→ **Exercise requirements**:
Report every line below that has the string "posPeriods" in it.

(Beginning of Stored data)

-- ==== Sys2Proof/Machine/Nav.lean ====
section
/-!
DEFINITION. Navigation data (spec/07, R229 to R256) and UTC (R286 to R288): soft symbols, frame alignment, the message
store, leap seconds, symbols from peers. Codes, decoders and what a message says are in its system's interface specification,
which the spec names and does not give: they are constants of Config.
-/

namespace Sys2Proof.Machine

/-! ### UTC and leap seconds (R286 to R288) -/

/-- UtcValid (R288). -/
def State.utcUpdate (s : State) : State :=
  let src := s.get K.utc_LeapSource
  let at_ := ofTime96 (s.get K.utc_LeapConfirmedAt)
  let stored := src == 3 && decide (s.time.now ≤ at_ + 180 * 86400 * SEC)
  s.setB K.utc_UtcValid (s.timing != 0 && (src == 1 || src == 2 || stored))

/-- The leap second announced takes place (R287). -/
def State.leapApply (s : State) : State :=
  let p := s.get K.utc_LeapPending
  let off := s.getI K.utc_LeapOffset 2 + (if p = 1 then 1 else -1)
  let s := ((s.setI K.utc_LeapOffset 2 off).set K.utc_LeapPending 0).flag K.utc_UtcFlags 0 K.utc_LeapsApplied
  s.log 0x0106 St.ok (toBytes 2 (ofInt 2 off))

/-- LEAP_APPLIED: Pond time has reached LeapAt. -/
def State.leapDue (s : State) : State :=
  if s.get K.utc_LeapPending != 0 && s.timing != 0 && decide (s.get K.utc_LeapAt ≤ s.now96) then s.leapApply.utcUpdate else s

/-- A count from a host or a broadcast: LeapOffset, LeapPending, LeapAt; LEAP_CONFLICT when a count in force disagrees. -/
def State.leapCount (s : State) (source : Nat) (offset : Int) (pending leapAt : Nat) : State :=
  let src := s.get K.utc_LeapSource
  let differs := decide (s.getI K.utc_LeapOffset 2 ≠ offset)
  let s := if (src == 1 || src == 2) && differs && source == 1 then s.flag K.utc_UtcFlags 1 K.utc_LeapConflicts else s
  let s := ((s.setI K.utc_LeapOffset 2 offset).set K.utc_LeapPending pending).set K.utc_LeapAt leapAt
  ((s.set K.utc_LeapSource source).set K.utc_LeapConfirmedAt s.now96).utcUpdate

/-- A broadcast count of a system (R286): the reference system's stands; another's is used until the reference system has
sent one since reset, and a disagreement sets LEAP_CONFLICT. -/
def State.leapBroadcast (s : State) (system : Nat) (offset : Int) (pending leapAt : Nat) : State :=
  let isRef := system == s.get K.steering_ReferenceTimescale
  if isRef then
    let s := s.leapCount 1 offset pending leapAt
    { s with nav := { s.nav with leapRef := true, leapAny := true } }
  else if s.nav.leapRef then
    if s.getI K.utc_LeapOffset 2 = offset then s else s.flag K.utc_UtcFlags 1 K.utc_LeapConflicts
  else
    let s := s.leapCount 1 offset pending leapAt
    { s with nav := { s.nav with leapAny := true } }

/-- The value of HostLeap: 15 bytes. -/
def State.hostLeap (s : State) (b : List Nat) : State :=
  s.leapCount 2 (toInt 2 (field b 0 2)) (byteAt b 2) (field b 3 12)

/-- LeapSource at a reset (R288). -/
def State.leapReset (s : State) : State :=
  let s := s.set K.utc_LeapSource (if s.get K.utc_LeapConfirmedAt = 0 then 0 else 3)
  ({ s with nav := { s.nav with leapRef := false, leapAny := false } }).utcUpdate

/-! ### Transmit times (R259, R260) -/

/-- What is added to a system's time to count it from the R5 epoch without leaps (R259): BeiDou 14 s, GLONASS −3 h and LeapOffset. -/
def sysOffset (s : State) (v : Nat) : Int :=
  match sigSystem v with
  | 2 => (14 * SEC : Nat)
  | 3 => (s.getI K.utc_LeapOffset 2 - 10800) * (SEC : Int)
  | _ => 0

/-- The time a slot's replica has run since the beginning of its present code period, at the last tick edge. -/
def codeTime (s : State) (n : Nat) : Int :=
  let v := s.slotSig n
  ((s.get (K.slot_CodePhase n) * (sigPeriod v * MS) : Nat) : Int).fdiv (sigChips v * 2 ^ 32 : Nat)

/-- The distance of sync words, in the symbols or bits in which positions count (R234, log entry 170). -/
def frameLen (v : Nat) : Nat :=
  [300, 1800, 300, 500, 500, 500, 300, 1800, 600, 1000, 200, 300, 1800, 300, 600, 250].getD v 300
/-- The sync word is sought in decoded bits, two symbols each. -/
def inDecoded (v : Nat) : Bool := v == 2 || v == 13 || v == 15
/-- Code periods of one position of the stream. -/
def posPeriods (v sat : Nat) : Nat := (if inDecoded v then 2 else 1) * (sigSymbol v sat / sigPeriod v)

/-- The longest period whose phase a slot holds, and the phase at the last tick edge (R260): the primary code, the secondary code,
the symbol or the frame. They begin at whole multiples of their length in the system's time. -/
def heldPeriod (s : State) (n : Nat) : Nat × Int :=
  let v := s.slotSig n
  let sat := s.slotSat n
  let x := s.slot n
  let p := sigPeriod v * MS
  let of (len : Nat) (pos : Int) : Nat × Int := (len * p, pos * p + codeTime s n)
  let code := of 1 0
  let sym := if s.lockBit n 4 then of (sigSymbol v sat / sigPeriod v) (symPos s n x.periods) else code
  let sec := if s.lockBit n 5 then of (sigSecondary v sat) (perIdx s n x.periods) else code
  let m := posPeriods v sat
  let frame := match s.get (K.slotNav_FrameState n), x.symAt with
    | 3, some a => of (frameLen v * m) ((x.periods - a - x.framePos * m).emod ((frameLen v * m : Nat) : Int))
    | _, _ => code
  [sym, sec, frame].foldl (fun a b => if a.1 < b.1 then b else a) code
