-- ==== Sys2Proof/Machine/Messages.lean ====
section
/-!
DEFINITION. Message channels, the journal and delivery (spec/10, R345 to R356, R359, R360).
-/

namespace Sys2Proof.Machine

/-! ### The MESSAGE body (R349) -/

def msgBody (m : Msg) : List Nat :=
  toBytes 2 m.epoch ++ toBytes 2 m.number ++ [m.channel, m.flags] ++ toBytes 6 m.chseq ++ toBytes 2 m.keeper
    ++ toBytes 12 m.deliverAt ++ toBytes 12 m.expires ++ toBytes 2 m.payload.length ++ m.payload

/-- The message a body spells; none where its length disagrees or a reserved bit is set. -/
def msgOf (b : List Nat) : Option Msg :=
  let n := field b 38 2
  if b.length < 40 ∨ b.length ≠ 40 + n ∨ 1024 < n ∨ 64 ≤ byteAt b 4 ∨ 32 ≤ byteAt b 5 ∨ 4096 ≤ field b 12 2 then none
  else some { epoch := field b 0 2, number := field b 2 2, channel := byteAt b 4, flags := byteAt b 5, chseq := field b 6 6,
              keeper := field b 12 2, deliverAt := field b 14 12, expires := field b 26 12, payload := b.drop 40 }

/-- MFLAGS. -/
def Msg.write (m : Msg) : Bool := bit m.flags 1
def Msg.late (m : Msg) : Bool := bit m.flags 2
def Msg.open_ (m : Msg) : Bool := bit m.flags 3
def Msg.close (m : Msg) : Bool := bit m.flags 4

/-- The fields that name a copy: EPOCH, NUMBER, CHANNEL, reserved, CHSEQ (R336). -/
def copyName (m : Msg) : List Nat := toBytes 2 m.epoch ++ toBytes 2 m.number ++ [m.channel, 0] ++ toBytes 6 m.chseq

/-! ### The journal (R348) -/

/-- Journal bytes of an acceptance, of a receipt or keeper copy. -/
def acceptBytes (count plen : Nat) : Nat := 64 + 16 * count + plen
def receiptBytes (plen : Nat) : Nat := 64 + plen

/-- Bytes and entries the journal holds. -/
def journalUsed (s : State) : Nat :=
  (s.net.entries.map fun e => acceptBytes e.copies.length e.payload.length).sum
    + (s.net.receipts.map fun r => receiptBytes r.msg.payload.length).sum
    + (s.net.keepers.map fun k => receiptBytes k.msg.payload.length).sum
def journalEntries (s : State) : Nat := s.net.entries.length + s.net.receipts.length + s.net.keepers.length

/-- The journal takes a write: the budget of the tick and the capacity allow it. -/
def journalFits (s : State) (msgs bytes : Nat) : Bool :=
  decide (s.net.spentMsgs + msgs ≤ 250) && decide (s.net.spentBytes + bytes ≤ 256000)
    && decide (journalUsed s + bytes ≤ 3145728) && decide (journalEntries s < 65536)

/-- A journal write draws on the budget. -/
def State.journalSpend (s : State) (msgs bytes : Nat) : State :=
  { s with net := { s.net with spentMsgs := s.net.spentMsgs + msgs, spentBytes := s.net.spentBytes + bytes } }

/-- JournalBytesFree, JournalEntries and ReceiveRecords as they stand. -/
def State.journalSync (s : State) : State :=
  ((s.set K.messages_JournalBytesFree (3145728 - journalUsed s)).set K.messages_JournalEntries (journalEntries s)).set
    K.messages_ReceiveRecords s.net.recvs.length

/-- A JOURNAL_FULL answer or rejection. -/
def State.journalRefused (s : State) : State := s.flag K.messages_MsgFlags 0 K.messages_JournalFullCount

/-! ### Sending copies (R349) -/

/-- The MESSAGE of a copy. -/
def copyMsg (e : SrcEnt) (c : Copy) : Msg :=
  { epoch := e.epoch, number := e.number, channel := c.channel, flags := e.flags, chseq := c.chseq, keeper := c.keeper,
    deliverAt := e.deliverAt, expires := e.expires, payload := e.payload }

/-- A copy goes out, on both paths with PathMode DUAL. -/
def State.copySend (s : State) (e : SrcEnt) (c : Copy) : State :=
  let b := msgBody (copyMsg e c)
  if s.get (K.outChannel_PathMode c.channel) = 1 then (s.netSend 7 4 c.dest b).netSend 7 12 c.dest b
  else s.netSend 7 0 c.dest b

/-- RetryTime. -/
def retryTime (s : State) : Nat := s.get K.messages_RetryTime

/-- Change the copies of an entry. -/
def State.modCopies (s : State) (epoch number : Nat) (f : Copy → Copy) : State :=
  { s with net := { s.net with entries := s.net.entries.map fun e =>
      if e.epoch = epoch ∧ e.number = number then { e with copies := e.copies.map f } else e } }

/-- A new entry is journalled and its copies go out: each takes the next CHSEQ of its channel. -/
def State.entryAccept (s : State) (e : SrcEnt) : State :=
  let n := e.copies.length
  let s := s.journalSpend n (acceptBytes n e.payload.length)
  let s := { s with net := { s.net with entries := s.net.entries ++ [e] } }
  let s := e.copies.foldl (fun s c =>
    (s.set (K.outChannel_NextSeq c.channel) ((c.chseq + 1) % 2 ^ 48)).bump (K.outChannel_OpenEntries c.channel) 2) s
  let s := e.copies.foldl (fun s c => s.copySend e c) s
  s.journalSync

/-! ### Outcomes (R350) -/

/-- The result of a copy in MessageResultStream. -/
def resultWords (e : SrcEnt) (c : Copy) (outcome : Nat) : List Nat :=
  [e.ref / 256, e.ref % 256 * 65536 + c.channel * 256 + outcome, c.chseq / 2 ^ 24, c.chseq % 2 ^ 24, e.epoch * 256, e.number * 256]

/-- What the end of an OPEN or CLOSE message does to its channel (R345). -/
def State.channelOutcome (s : State) (e : SrcEnt) (k outcome : Nat) : State :=
  let st := s.get (K.outChannel_ChannelState k)
  let put (s : State) (v r : Nat) : State := (s.set (K.outChannel_ChannelState k) v).set (K.outChannel_ChannelResult k) r
  if bit e.flags 3 ∧ st = 1 then
    if outcome = 0 then put s 2 St.ok else if outcome = 1 then put s 0 St.timeout else s
  else if bit e.flags 4 ∧ st = 3 then
    if outcome = 0 then put s 0 St.ok else if outcome = 1 then put s 0 St.timeout else s
  else s

/-- An entry all of whose copies are closed leaves the journal, and its keepers are released. -/
def State.entryEnd (s : State) (e : SrcEnt) : State :=
  if e.copies.any fun c => c.outcome.isNone then s
  else
    let s := { s with net := { s.net with entries := s.net.entries.filter fun x => !(x.epoch == e.epoch && x.number == e.number) } }
    let s := e.copies.foldl (fun s c => if c.keeper = 0 then s else s.netSend 9 0 c.keeper ([3, 0] ++ copyName (copyMsg e c))) s
    s.journalSync

/-- A copy closes with an outcome: 0 CONFIRMED, 1 EXPIRED, 2 UNCONFIRMED. -/
def State.copyClose (s : State) (epoch number channel outcome : Nat) : State :=
  match s.net.entries.find? fun e => e.epoch == epoch && e.number == number with
  | none => s
  | some e =>
    match e.copies.find? fun c => c.channel == channel && c.outcome.isNone with
    | none => s
    | some c =>
      let s := s.modCopies epoch number fun x => if x.channel = channel then { x with outcome := some outcome } else x
      let s := s.set (K.outChannel_OpenEntries channel) (s.get (K.outChannel_OpenEntries channel) - 1)
      let s := if outcome = 1 then s.flag K.messages_MsgFlags 4 K.messages_ExpiredCount
        else if outcome = 2 then s.flag K.messages_MsgFlags 3 K.messages_UnconfirmedCount else s
      let s := (s.append 0x7032 0x08 (resultWords e c outcome)).channelOutcome e channel outcome
      match s.net.entries.find? fun e => e.epoch == epoch && e.number == number with
      | some e => s.entryEnd e
      | none => s

/-- An OPEN message answered with JOURNAL_FULL: final (R345). -/
def State.openRefused (s : State) (e : SrcEnt) (k : Nat) : State :=
  let s := { s with net := { s.net with entries := s.net.entries.filter fun x => !(x.epoch == e.epoch && x.number == e.number) } }
  let s := s.set (K.outChannel_OpenEntries k) (s.get (K.outChannel_OpenEntries k) - 1)
  let s := if s.get (K.outChannel_ChannelState k) = 1 then
      (s.set (K.outChannel_ChannelState k) 0).set (K.outChannel_ChannelResult k) St.journalFull else s
  s.journalSync

/-! ### Channel commands (R345) -/

/-- A write to ChannelCommand that the channel's state refuses. -/
def channelRefuses (s : State) (k v : Nat) : Option (Nat × List Nat) :=
  let st := s.get (K.outChannel_ChannelState k)
  if v = 1 then if st = 0 ∨ st = 4 then none else some (St.notInState, [st, 0x11])
  else if st = 2 then none else some (St.notInState, [st, 0x04])

/-- Destination, Keeper and PathMode may be written only in CLOSED or BROKEN. -/
def channelHolds (s : State) (index sub : Nat) : Option (Nat × List Nat) :=
  if 0x7080 ≤ index ∧ index < 0x70C0 ∧ 1 ≤ sub ∧ sub ≤ 3 then
    let st := s.get (K.outChannel_ChannelState (index - 0x7080))
    if st = 0 ∨ st = 4 then none else some (St.notInState, [st, 0x11])
  else none

/-- OPEN and CLOSE: the message is journalled and sent, or the journal cannot take it. -/
def State.channelCommand (s : State) (k v : Nat) : State :=
  let s := s.answer St.accepted []
  if !journalFits s 1 (acceptBytes 1 0) then (s.set (K.outChannel_ChannelResult k) St.journalFull).journalRefused
  else
    let r := s.idTake
    let s := r.2
    let c : Copy := { channel := k, chseq := s.get (K.outChannel_NextSeq k), dest := s.get (K.outChannel_Destination k),
                      keeper := 0, interval := retryTime s, at_ := s.elapsed, outcome := none }
    let e : SrcEnt := { epoch := r.1.1, number := r.1.2, ref := 0, flags := if v = 1 then 8 else 16, deliverAt := 0,
                        expires := plusMs s.now96 (s.get K.messages_DefaultExpiry), payload := [], copies := [c] }
    let s := (s.set (K.outChannel_ChannelState k) (if v = 1 then 1 else 3)).set (K.outChannel_ChannelResult k) St.accepted
    s.entryAccept e

/-! ### Submissions (R346, R347) -/

/-- The channels a submission names. -/
def subChannels (b : List Nat) : List Nat := (b.drop 2).take (byteAt b 0) |>.map (· % 256)
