/-! ### The firmware's entries (R165, R166) -/

/-- Candidates of R166 in order: signal, satellite, Priority, Revisit. `predicted` gives satellites the orbit data places
at an elevation: system, satellite, degrees. -/
def autoList (s : State) (predicted : List (Nat × Nat × Int)) : List (Nat × Nat × Nat × Nat) :=
  let sigs := (List.range 16).filter fun v => bit s.erg.signals v
  let held (v sat : Nat) : Bool := (s.slotsWhere fun st => decide (1 ≤ st ∧ st ≤ 4)).any fun n => s.slotSig n == v && s.slotSat n == sat
  let sats (v : Nat) : List Nat := let r := satRange v; (List.range (r.2 + 1 - r.1)).map fun i => r.1 + i
  let g1 := sigs.flatMap fun v => (sats v).filterMap fun sat => if sighted s v sat && !held v sat then some (v, sat, 3, 1000) else none
  let above (v sat : Nat) : Bool :=
    predicted.any (fun p => p.1 == sigSystem v && p.2.1 == sat && decide (s.getI K.erg_AutoElevationMask 1 ≤ p.2.2))
      && (List.range 16).any fun w => sigSystem w == sigSystem v && orbitHeld s w sat
  let g2 := sigs.flatMap fun v => (sats v).filterMap fun sat =>
    if above v sat && !(g1.any fun x => x.1 == v && x.2.1 == sat) then some (v, sat, 2, 2000) else none
  let g3 := (sigs.filter fun v => !((g1 ++ g2).any fun x => x.1 == v)).flatMap fun v => (sats v).map fun sat => (v, sat, 1, 10000)
  let g3 := if g3.length = 0 then g3 else g3.drop (s.erg.rotation % g3.length) ++ g3.take (s.erg.rotation % g3.length)
  g1 ++ g2 ++ g3

/-- Fill an entry as the firmware does. -/
def State.autoFill (s : State) (e : Nat) (c : Nat × Nat × Nat × Nat) : State :=
  let v := c.1
  let sat := c.2.1
  let a := if serving s 0 then 0 else 1
  let level := levelOf s v sat a 0
  let same := s.get (K.searchEntry_SignalId e) == v && s.get (K.searchEntry_Satellite e) == sat && s.get (K.searchEntry_EntryEnable e) == 2
  let s := if same then s else (List.range 8).foldl (fun s i => s.set (K.searchEntry_EntryState e + i) 0) s
  let s := ((s.set (K.searchEntry_EntryEnable e) 2).set (K.searchEntry_SignalId e) v).set (K.searchEntry_Satellite e) sat
  let s := ((s.set (K.searchEntry_Antenna e) 2).set (K.searchEntry_Assist e) 0).set (K.searchEntry_CoherentTime e) (blockLimit v sat level)
  let s := (s.set (K.searchEntry_NonCoherent e) (if level = 3 ∨ level = 4 then 20 else 10)).set (K.searchEntry_Priority e) c.2.2.1
  s.set (K.searchEntry_Revisit e) c.2.2.2

/-- AUTO_LIST_REFILL (R166), once per second: entries that run go on; a candidate that has an entry keeps it. -/
def State.autoRefill (s : State) (predicted : List (Nat × Nat × Int)) : State :=
  let due := match s.erg.refill with | some t => decide (t + SEC ≤ s.elapsed) | none => true
  if s.erg.auto && s.fwUp && due then
    let mine := (List.range 128).map fun i => 128 + i
    let l := (autoList s predicted).take 128
    let has (e : Nat) (c : Nat × Nat × Nat × Nat) : Bool :=
      s.get (K.searchEntry_EntryEnable e) == 2 && s.get (K.searchEntry_SignalId e) == c.1 && s.get (K.searchEntry_Satellite e) == c.2.1
    let busy := mine.filter fun e => (laneOf s e).isSome
    let kept := mine.filter fun e => !(busy.contains e) && l.any fun c => has e c
    let rest := mine.filter fun e => !(busy.contains e) && !(kept.contains e)
    let fresh := l.filter fun c => !(mine.any fun e => has e c)
    let s := kept.foldl (fun s e => match l.find? fun c => has e c with | some c => s.autoFill e c | none => s) s
    let s := (List.zip rest fresh).foldl (fun s p => s.autoFill p.1 p.2) s
    let s := (rest.drop fresh.length).foldl (fun s e => s.set (K.searchEntry_EntryEnable e) 0) s
    { s with erg := { s.erg with rotation := s.erg.rotation + 128, refill := some s.elapsed } }
  else s

/-- OFF written to EntryEnable: the run ends at once as CANCELLED (R162); any other write leaves DONE. -/
def State.entryWritten (s : State) (e v : Nat) : State :=
  let s := s.set (K.searchEntry_EntryState e) 0
  let s := { s with erg := { s.erg with second := SMap.set 0 e 0 s.erg.second } }
  if v = 0 then
    match laneOf s e with
    | some l => s.runEnd l 8
    | none => s
  else s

(End of Stored data)

→ **Your response**:
def posPeriods (v sat : Nat) : Nat := (if inDecoded v then 2 else 1) * (sigSymbol v sat / sigPeriod v)
  let m := posPeriods v sat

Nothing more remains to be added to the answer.